#### Listed records
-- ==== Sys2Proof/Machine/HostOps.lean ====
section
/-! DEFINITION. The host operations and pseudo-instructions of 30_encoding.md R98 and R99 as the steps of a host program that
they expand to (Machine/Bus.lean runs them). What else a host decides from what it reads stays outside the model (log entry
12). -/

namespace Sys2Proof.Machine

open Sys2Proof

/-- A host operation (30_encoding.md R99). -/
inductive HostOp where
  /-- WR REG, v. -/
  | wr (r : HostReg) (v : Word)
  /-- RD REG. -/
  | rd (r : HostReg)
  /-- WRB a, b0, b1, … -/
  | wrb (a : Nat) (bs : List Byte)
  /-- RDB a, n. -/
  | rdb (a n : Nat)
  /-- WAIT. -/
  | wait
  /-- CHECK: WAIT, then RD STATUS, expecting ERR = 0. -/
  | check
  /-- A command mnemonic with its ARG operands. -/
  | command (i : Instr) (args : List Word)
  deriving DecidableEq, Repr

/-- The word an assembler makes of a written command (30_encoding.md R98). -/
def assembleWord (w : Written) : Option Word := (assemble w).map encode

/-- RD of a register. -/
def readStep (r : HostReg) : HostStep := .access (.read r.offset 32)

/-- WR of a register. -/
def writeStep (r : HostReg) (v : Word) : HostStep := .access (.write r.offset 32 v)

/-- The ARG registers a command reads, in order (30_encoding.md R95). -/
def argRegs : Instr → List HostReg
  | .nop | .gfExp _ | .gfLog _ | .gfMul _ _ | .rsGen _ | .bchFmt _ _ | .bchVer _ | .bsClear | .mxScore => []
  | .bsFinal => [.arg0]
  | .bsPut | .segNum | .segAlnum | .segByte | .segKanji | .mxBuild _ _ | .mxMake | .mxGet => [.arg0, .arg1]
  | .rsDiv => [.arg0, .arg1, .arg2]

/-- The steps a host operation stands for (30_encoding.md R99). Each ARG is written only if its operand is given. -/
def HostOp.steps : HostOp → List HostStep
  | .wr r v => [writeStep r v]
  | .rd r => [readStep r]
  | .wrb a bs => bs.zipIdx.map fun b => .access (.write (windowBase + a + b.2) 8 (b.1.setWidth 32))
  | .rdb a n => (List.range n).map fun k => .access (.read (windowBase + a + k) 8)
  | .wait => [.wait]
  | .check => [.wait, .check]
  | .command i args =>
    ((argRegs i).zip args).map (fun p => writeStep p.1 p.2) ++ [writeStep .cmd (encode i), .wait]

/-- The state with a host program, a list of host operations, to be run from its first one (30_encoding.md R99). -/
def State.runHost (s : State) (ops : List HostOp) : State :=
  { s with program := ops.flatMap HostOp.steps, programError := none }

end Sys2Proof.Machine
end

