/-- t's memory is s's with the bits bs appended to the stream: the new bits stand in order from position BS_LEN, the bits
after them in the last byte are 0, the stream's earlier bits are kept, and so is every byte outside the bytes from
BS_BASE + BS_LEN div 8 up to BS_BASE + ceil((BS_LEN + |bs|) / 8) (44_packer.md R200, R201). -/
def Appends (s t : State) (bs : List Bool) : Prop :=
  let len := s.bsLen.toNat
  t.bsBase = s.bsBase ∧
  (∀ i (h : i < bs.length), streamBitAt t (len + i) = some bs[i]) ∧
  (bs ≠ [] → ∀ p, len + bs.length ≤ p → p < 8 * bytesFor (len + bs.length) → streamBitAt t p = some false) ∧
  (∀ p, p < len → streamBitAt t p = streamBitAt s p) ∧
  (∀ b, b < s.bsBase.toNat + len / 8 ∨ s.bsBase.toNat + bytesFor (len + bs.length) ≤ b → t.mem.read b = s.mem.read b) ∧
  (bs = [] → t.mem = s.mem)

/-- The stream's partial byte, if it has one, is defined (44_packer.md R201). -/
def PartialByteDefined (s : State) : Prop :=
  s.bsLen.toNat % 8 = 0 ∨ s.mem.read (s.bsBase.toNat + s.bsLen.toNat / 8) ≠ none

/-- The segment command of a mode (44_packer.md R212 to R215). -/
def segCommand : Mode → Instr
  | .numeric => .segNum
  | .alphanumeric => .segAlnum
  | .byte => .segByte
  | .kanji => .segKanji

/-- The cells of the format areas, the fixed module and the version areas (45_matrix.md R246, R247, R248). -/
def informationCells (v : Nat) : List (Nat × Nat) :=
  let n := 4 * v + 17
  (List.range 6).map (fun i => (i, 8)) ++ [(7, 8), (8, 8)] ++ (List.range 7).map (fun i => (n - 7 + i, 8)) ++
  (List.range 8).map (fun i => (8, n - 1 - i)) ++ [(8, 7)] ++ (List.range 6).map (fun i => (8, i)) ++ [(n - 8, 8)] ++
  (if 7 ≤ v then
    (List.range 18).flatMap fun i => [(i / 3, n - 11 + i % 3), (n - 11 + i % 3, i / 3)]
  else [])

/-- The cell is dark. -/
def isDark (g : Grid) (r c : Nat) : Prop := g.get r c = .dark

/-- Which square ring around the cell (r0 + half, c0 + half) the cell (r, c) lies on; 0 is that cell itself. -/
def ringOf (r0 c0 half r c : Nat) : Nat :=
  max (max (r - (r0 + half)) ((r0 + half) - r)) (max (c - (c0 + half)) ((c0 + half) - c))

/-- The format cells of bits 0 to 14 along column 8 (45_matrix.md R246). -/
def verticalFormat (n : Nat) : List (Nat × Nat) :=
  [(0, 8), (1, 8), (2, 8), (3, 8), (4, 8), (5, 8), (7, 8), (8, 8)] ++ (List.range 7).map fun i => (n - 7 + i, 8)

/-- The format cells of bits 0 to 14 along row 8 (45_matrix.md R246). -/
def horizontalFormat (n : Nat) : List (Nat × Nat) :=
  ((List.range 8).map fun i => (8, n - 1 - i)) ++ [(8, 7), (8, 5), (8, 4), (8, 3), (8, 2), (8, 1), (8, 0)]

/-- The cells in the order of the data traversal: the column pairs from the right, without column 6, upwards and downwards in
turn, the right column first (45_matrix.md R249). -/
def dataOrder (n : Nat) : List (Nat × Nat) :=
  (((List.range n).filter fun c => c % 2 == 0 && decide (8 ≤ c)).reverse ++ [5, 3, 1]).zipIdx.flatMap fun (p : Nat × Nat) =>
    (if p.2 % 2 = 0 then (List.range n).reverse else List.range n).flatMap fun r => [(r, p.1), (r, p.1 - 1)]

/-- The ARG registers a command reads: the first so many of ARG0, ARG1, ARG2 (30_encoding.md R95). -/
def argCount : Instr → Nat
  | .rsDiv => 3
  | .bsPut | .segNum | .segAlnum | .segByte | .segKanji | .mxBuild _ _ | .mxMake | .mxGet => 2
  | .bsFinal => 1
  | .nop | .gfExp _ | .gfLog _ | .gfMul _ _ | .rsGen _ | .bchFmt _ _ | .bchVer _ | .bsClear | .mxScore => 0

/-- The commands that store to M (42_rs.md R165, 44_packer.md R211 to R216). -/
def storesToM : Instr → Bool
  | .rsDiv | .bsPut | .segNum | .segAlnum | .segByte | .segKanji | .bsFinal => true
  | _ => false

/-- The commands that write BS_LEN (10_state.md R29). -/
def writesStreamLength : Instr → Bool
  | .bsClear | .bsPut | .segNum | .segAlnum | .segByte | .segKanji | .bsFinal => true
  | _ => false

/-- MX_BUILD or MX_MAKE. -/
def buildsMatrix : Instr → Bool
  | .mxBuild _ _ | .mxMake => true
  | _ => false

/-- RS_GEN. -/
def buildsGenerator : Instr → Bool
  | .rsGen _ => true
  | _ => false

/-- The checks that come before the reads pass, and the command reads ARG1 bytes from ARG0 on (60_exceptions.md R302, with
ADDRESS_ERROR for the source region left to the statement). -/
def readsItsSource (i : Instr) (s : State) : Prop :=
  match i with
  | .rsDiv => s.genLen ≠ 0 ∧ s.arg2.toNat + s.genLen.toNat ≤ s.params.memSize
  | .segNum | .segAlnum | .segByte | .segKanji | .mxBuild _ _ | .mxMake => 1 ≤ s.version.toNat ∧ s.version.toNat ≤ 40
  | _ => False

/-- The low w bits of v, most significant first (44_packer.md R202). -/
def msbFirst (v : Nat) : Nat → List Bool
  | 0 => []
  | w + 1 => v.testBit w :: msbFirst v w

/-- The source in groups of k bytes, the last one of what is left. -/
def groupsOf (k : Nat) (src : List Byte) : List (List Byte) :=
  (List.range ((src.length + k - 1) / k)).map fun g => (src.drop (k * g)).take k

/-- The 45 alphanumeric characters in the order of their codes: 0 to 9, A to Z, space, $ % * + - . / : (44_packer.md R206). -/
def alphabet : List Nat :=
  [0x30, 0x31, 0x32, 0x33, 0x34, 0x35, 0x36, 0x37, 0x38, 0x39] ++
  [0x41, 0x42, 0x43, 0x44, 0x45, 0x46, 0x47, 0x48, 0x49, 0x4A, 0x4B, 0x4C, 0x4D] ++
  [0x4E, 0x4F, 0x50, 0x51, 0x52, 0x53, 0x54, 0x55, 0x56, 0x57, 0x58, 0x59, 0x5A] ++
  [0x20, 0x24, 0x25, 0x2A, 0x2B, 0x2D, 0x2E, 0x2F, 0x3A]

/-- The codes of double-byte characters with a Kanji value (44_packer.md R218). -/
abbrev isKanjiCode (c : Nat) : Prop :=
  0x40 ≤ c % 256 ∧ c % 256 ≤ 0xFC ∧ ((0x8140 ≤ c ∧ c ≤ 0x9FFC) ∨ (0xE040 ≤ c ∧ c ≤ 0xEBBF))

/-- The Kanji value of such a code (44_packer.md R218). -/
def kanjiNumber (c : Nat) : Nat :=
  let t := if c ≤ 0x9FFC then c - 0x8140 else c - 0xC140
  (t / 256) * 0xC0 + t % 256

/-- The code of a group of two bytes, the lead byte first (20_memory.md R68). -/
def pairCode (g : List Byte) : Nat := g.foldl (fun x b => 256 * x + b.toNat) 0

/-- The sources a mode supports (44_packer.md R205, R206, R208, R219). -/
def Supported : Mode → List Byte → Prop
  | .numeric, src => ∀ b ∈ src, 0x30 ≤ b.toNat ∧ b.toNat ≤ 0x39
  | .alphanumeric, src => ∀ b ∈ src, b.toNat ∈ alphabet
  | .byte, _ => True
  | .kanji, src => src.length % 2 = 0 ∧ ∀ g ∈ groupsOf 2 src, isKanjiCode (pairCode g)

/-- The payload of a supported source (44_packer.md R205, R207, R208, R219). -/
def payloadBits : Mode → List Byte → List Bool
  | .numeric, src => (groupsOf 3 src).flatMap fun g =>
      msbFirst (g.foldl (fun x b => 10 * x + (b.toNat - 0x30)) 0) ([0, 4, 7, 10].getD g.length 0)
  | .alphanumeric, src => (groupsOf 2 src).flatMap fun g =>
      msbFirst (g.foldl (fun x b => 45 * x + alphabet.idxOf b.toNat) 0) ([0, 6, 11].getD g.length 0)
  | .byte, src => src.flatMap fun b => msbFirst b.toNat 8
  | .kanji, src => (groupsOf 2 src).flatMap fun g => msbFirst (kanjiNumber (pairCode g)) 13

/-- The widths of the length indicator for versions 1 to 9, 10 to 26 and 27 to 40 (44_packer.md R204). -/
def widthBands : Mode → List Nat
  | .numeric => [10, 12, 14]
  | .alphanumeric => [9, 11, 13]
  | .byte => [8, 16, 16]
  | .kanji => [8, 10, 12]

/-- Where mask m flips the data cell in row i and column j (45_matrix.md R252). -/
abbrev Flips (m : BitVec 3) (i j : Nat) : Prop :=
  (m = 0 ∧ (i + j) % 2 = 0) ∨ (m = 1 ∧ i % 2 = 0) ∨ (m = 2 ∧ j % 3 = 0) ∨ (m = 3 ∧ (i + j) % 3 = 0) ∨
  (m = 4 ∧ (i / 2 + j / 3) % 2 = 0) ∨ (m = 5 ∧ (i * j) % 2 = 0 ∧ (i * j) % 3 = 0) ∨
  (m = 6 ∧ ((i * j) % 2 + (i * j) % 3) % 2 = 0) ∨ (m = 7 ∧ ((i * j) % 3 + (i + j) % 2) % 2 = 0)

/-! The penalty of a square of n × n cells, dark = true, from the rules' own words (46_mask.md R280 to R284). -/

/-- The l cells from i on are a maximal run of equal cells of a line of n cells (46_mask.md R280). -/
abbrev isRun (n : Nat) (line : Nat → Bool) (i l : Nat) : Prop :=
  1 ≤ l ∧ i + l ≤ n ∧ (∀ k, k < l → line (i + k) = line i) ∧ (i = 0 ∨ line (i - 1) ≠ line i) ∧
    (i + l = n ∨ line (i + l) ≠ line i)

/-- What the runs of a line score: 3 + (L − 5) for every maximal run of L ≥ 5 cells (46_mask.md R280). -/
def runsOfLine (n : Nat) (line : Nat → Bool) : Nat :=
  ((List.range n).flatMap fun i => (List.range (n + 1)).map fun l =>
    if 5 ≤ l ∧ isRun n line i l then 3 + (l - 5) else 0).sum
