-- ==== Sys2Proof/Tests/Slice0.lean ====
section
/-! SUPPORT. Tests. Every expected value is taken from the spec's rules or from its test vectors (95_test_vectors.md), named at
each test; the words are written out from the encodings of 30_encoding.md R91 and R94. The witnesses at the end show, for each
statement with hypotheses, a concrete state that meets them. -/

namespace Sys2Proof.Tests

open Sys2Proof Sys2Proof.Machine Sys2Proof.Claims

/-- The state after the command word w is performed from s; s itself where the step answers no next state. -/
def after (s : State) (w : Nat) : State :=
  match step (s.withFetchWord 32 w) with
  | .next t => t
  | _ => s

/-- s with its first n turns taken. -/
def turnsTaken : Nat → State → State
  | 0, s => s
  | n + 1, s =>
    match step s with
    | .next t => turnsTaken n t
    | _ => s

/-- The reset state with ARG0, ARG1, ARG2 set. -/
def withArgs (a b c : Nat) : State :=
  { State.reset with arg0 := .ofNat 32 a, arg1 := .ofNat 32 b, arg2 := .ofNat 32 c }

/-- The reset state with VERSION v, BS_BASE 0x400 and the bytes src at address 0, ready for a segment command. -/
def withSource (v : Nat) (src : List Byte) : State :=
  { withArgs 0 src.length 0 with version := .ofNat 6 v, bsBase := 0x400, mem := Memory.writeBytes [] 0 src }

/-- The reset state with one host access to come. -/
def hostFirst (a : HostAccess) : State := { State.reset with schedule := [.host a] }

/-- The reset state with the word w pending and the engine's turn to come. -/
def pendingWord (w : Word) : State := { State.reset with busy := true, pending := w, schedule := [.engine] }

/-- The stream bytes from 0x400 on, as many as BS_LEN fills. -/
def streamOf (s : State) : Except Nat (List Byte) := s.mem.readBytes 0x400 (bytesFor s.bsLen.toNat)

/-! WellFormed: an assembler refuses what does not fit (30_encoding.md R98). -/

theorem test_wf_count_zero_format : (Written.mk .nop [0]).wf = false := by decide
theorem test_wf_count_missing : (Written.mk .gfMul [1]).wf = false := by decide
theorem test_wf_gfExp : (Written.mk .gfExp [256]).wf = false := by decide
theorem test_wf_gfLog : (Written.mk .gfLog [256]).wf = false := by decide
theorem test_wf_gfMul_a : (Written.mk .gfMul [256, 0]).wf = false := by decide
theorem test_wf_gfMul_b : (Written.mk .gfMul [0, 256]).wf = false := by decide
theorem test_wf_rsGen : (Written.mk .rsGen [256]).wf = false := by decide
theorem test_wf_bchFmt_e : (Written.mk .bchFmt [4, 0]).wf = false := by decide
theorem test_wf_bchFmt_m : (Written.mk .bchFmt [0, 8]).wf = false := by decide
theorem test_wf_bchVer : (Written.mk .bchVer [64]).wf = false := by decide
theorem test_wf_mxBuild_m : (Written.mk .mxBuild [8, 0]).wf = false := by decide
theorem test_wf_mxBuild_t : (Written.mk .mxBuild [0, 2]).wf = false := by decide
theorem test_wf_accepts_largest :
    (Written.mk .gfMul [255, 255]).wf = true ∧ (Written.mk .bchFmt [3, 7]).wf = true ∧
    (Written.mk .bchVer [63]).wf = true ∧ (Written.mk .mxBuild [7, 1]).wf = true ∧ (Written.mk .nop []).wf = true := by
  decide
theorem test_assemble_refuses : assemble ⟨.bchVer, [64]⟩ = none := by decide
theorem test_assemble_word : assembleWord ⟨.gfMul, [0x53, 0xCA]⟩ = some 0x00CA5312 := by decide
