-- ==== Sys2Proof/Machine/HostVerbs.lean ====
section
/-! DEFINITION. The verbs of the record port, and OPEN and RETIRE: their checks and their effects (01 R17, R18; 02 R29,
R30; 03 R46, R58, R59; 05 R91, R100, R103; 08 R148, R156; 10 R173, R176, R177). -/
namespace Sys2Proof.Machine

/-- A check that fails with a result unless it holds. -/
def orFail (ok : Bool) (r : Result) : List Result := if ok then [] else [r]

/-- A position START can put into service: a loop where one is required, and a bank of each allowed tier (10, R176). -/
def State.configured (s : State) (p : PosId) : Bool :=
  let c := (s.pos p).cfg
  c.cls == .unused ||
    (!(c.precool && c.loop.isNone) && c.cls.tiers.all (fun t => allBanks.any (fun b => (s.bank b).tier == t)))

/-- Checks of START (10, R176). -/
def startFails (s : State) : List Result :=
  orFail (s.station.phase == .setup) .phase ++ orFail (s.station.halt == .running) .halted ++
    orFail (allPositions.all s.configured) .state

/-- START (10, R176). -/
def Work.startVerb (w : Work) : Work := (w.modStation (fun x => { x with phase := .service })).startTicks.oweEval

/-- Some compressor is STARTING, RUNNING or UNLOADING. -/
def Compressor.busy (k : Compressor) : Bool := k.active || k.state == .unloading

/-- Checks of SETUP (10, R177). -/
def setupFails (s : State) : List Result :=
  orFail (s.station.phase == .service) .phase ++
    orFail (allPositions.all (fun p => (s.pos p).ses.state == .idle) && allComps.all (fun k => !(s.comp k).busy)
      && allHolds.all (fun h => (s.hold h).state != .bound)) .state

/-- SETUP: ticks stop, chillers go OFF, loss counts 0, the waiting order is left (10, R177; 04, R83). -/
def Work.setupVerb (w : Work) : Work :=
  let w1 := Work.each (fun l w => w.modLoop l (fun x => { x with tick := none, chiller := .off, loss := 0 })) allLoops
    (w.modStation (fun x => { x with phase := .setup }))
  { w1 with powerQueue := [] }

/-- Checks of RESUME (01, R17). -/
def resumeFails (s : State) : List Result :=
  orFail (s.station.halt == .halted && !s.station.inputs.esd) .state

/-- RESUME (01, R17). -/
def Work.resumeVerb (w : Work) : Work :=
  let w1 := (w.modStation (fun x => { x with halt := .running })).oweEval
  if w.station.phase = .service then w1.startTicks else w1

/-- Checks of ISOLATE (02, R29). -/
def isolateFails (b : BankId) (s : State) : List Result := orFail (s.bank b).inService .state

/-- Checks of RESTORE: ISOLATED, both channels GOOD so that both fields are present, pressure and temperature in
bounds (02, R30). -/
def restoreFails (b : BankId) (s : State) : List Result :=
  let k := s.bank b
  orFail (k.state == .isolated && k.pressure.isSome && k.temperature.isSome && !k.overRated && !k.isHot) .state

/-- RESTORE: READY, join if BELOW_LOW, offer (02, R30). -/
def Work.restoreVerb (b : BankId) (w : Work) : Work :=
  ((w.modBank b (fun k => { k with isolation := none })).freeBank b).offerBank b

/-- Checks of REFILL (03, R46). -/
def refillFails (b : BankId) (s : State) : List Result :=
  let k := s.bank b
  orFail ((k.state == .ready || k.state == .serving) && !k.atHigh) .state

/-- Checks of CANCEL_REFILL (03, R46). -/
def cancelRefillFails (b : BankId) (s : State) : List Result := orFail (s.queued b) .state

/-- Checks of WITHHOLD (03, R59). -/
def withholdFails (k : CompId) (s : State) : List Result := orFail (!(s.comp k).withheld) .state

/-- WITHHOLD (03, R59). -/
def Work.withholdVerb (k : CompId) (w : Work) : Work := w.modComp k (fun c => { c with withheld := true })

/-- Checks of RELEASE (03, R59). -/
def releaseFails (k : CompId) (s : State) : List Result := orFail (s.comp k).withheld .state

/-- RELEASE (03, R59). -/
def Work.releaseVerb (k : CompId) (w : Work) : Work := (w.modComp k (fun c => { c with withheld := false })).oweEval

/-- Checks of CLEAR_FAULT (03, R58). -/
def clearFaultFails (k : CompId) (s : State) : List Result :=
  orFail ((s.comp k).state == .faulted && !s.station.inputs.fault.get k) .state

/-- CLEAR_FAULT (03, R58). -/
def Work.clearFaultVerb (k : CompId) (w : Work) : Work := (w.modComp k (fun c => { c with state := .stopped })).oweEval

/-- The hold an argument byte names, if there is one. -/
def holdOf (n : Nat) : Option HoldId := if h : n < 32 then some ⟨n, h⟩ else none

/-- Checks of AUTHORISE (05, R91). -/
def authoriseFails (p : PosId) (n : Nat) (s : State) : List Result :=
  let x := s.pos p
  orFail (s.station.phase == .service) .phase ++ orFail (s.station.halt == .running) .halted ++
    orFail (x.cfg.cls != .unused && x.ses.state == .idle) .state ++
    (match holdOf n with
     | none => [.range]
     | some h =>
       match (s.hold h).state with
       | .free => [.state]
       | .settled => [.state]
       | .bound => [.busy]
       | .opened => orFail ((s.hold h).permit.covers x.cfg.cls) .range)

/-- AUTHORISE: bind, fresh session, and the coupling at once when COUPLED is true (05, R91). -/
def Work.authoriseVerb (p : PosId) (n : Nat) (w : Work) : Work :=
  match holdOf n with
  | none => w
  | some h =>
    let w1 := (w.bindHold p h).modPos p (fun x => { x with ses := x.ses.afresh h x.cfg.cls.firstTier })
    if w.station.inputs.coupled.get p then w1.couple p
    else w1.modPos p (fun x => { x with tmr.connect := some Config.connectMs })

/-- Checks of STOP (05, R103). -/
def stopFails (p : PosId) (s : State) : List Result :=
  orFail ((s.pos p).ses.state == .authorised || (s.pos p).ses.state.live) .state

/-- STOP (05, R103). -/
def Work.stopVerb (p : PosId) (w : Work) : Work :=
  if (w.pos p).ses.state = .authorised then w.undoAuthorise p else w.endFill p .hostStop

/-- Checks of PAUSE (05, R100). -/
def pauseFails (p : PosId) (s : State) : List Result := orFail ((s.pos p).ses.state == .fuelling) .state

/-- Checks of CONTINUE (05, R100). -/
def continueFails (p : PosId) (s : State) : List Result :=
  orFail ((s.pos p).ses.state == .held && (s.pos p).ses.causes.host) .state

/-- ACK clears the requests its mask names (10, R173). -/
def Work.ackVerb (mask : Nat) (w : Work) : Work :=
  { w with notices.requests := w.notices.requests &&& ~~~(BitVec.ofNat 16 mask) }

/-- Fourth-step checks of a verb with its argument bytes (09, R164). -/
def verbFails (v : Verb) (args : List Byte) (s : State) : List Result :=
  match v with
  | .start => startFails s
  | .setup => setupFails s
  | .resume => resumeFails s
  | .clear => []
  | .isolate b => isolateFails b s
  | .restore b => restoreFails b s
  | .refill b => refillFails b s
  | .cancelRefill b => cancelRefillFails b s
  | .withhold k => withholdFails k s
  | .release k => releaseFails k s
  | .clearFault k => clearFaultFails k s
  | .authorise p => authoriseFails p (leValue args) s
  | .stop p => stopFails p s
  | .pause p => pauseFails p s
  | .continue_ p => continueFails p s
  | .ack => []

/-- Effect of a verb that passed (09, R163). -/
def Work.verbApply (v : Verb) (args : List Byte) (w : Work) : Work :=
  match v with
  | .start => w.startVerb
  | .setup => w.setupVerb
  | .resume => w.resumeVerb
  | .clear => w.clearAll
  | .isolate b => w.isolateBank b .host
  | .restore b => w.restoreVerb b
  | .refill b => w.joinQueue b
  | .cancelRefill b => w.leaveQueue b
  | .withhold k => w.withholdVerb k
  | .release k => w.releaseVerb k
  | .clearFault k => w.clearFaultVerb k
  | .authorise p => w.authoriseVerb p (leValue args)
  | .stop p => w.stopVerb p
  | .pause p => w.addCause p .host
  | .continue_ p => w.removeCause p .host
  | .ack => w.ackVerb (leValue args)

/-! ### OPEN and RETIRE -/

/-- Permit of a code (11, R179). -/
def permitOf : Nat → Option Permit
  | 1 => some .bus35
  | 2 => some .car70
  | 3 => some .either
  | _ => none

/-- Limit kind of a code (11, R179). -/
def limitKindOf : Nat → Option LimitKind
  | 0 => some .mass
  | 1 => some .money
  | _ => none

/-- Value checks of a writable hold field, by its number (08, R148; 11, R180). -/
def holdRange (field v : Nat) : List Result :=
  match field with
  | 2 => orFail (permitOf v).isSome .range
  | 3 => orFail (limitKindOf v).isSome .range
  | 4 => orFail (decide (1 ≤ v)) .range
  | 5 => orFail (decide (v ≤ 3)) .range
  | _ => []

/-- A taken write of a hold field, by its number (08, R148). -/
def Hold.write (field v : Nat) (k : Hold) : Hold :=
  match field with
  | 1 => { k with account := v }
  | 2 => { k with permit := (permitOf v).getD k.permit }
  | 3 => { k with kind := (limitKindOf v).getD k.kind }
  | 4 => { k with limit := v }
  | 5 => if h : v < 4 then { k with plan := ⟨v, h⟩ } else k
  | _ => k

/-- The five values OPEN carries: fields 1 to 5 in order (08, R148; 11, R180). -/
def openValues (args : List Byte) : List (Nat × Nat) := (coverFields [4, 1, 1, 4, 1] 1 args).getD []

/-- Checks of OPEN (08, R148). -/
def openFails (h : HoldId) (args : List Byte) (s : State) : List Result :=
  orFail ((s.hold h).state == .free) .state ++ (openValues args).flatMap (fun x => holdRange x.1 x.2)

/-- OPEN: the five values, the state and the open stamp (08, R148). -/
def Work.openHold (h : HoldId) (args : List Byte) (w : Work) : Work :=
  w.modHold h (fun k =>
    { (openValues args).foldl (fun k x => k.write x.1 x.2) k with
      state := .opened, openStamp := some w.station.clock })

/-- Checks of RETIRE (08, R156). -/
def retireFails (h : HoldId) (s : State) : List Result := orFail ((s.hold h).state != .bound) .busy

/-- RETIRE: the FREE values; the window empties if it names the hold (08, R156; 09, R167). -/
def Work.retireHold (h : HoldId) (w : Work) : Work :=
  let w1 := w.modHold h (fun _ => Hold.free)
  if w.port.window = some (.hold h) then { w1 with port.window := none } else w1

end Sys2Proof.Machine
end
########
From the entries above, extract only the lines running from the one containing "def msbFirst (v : Nat) : Nat → List Bool" through the one containing "b.toNat ≤ 0x39", inclusive.

def msbFirst (v : Nat) : Nat → List Bool
  | 0 => []
  | w + 1 => v.testBit w :: msbFirst v w

/-- The source in groups of k bytes, the last one of what is left. -/
def groupsOf (k : Nat) (src : List Byte) : List (List Byte) :=
  (List.range ((src.length + k - 1) / k)).map fun g => (src.drop (k * g)).take k

/-- The 45 alphanumeric characters in the order of their codes: 0 to 9, A to Z, space, $ % * + - . / : (44_packer.md R206). -/
def alphabet : List Nat :=
  [0x30, 0x31, 0x32, 0x33, 0x34, 0x35, 0x36, 0x37, 0x38, 0x39] ++
  [0x41, 0x42, 0x43, 0x44, 0x45, 0x46, 0x47, 0x48, 0x49, 0x4A, 0x4B, 0x4C, 0x4D] ++
  [0x4E, 0x4F, 0x50, 0x51, 0x52, 0x53, 0x54, 0x55, 0x56, 0x57, 0x58, 0x59, 0x5A] ++
  [0x20, 0x24, 0x25, 0x2A, 0x2B, 0x2D, 0x2E, 0x2F, 0x3A]

/-- The codes of double-byte characters with a Kanji value (44_packer.md R218). -/
abbrev isKanjiCode (c : Nat) : Prop :=
  0x40 ≤ c % 256 ∧ c % 256 ≤ 0xFC ∧ ((0x8140 ≤ c ∧ c ≤ 0x9FFC) ∨ (0xE040 ≤ c ∧ c ≤ 0xEBBF))

/-- The Kanji value of such a code (44_packer.md R218). -/
def kanjiNumber (c : Nat) : Nat :=
  let t := if c ≤ 0x9FFC then c - 0x8140 else c - 0xC140
  (t / 256) * 0xC0 + t % 256

/-- The code of a group of two bytes, the lead byte first (20_memory.md R68). -/
def pairCode (g : List Byte) : Nat := g.foldl (fun x b => 256 * x + b.toNat) 0

/-- The sources a mode supports (44_packer.md R205, R206, R208, R219). -/
def Supported : Mode → List Byte → Prop
  | .numeric, src => ∀ b ∈ src, 0x30 ≤ b.toNat ∧ b.toNat ≤ 0x39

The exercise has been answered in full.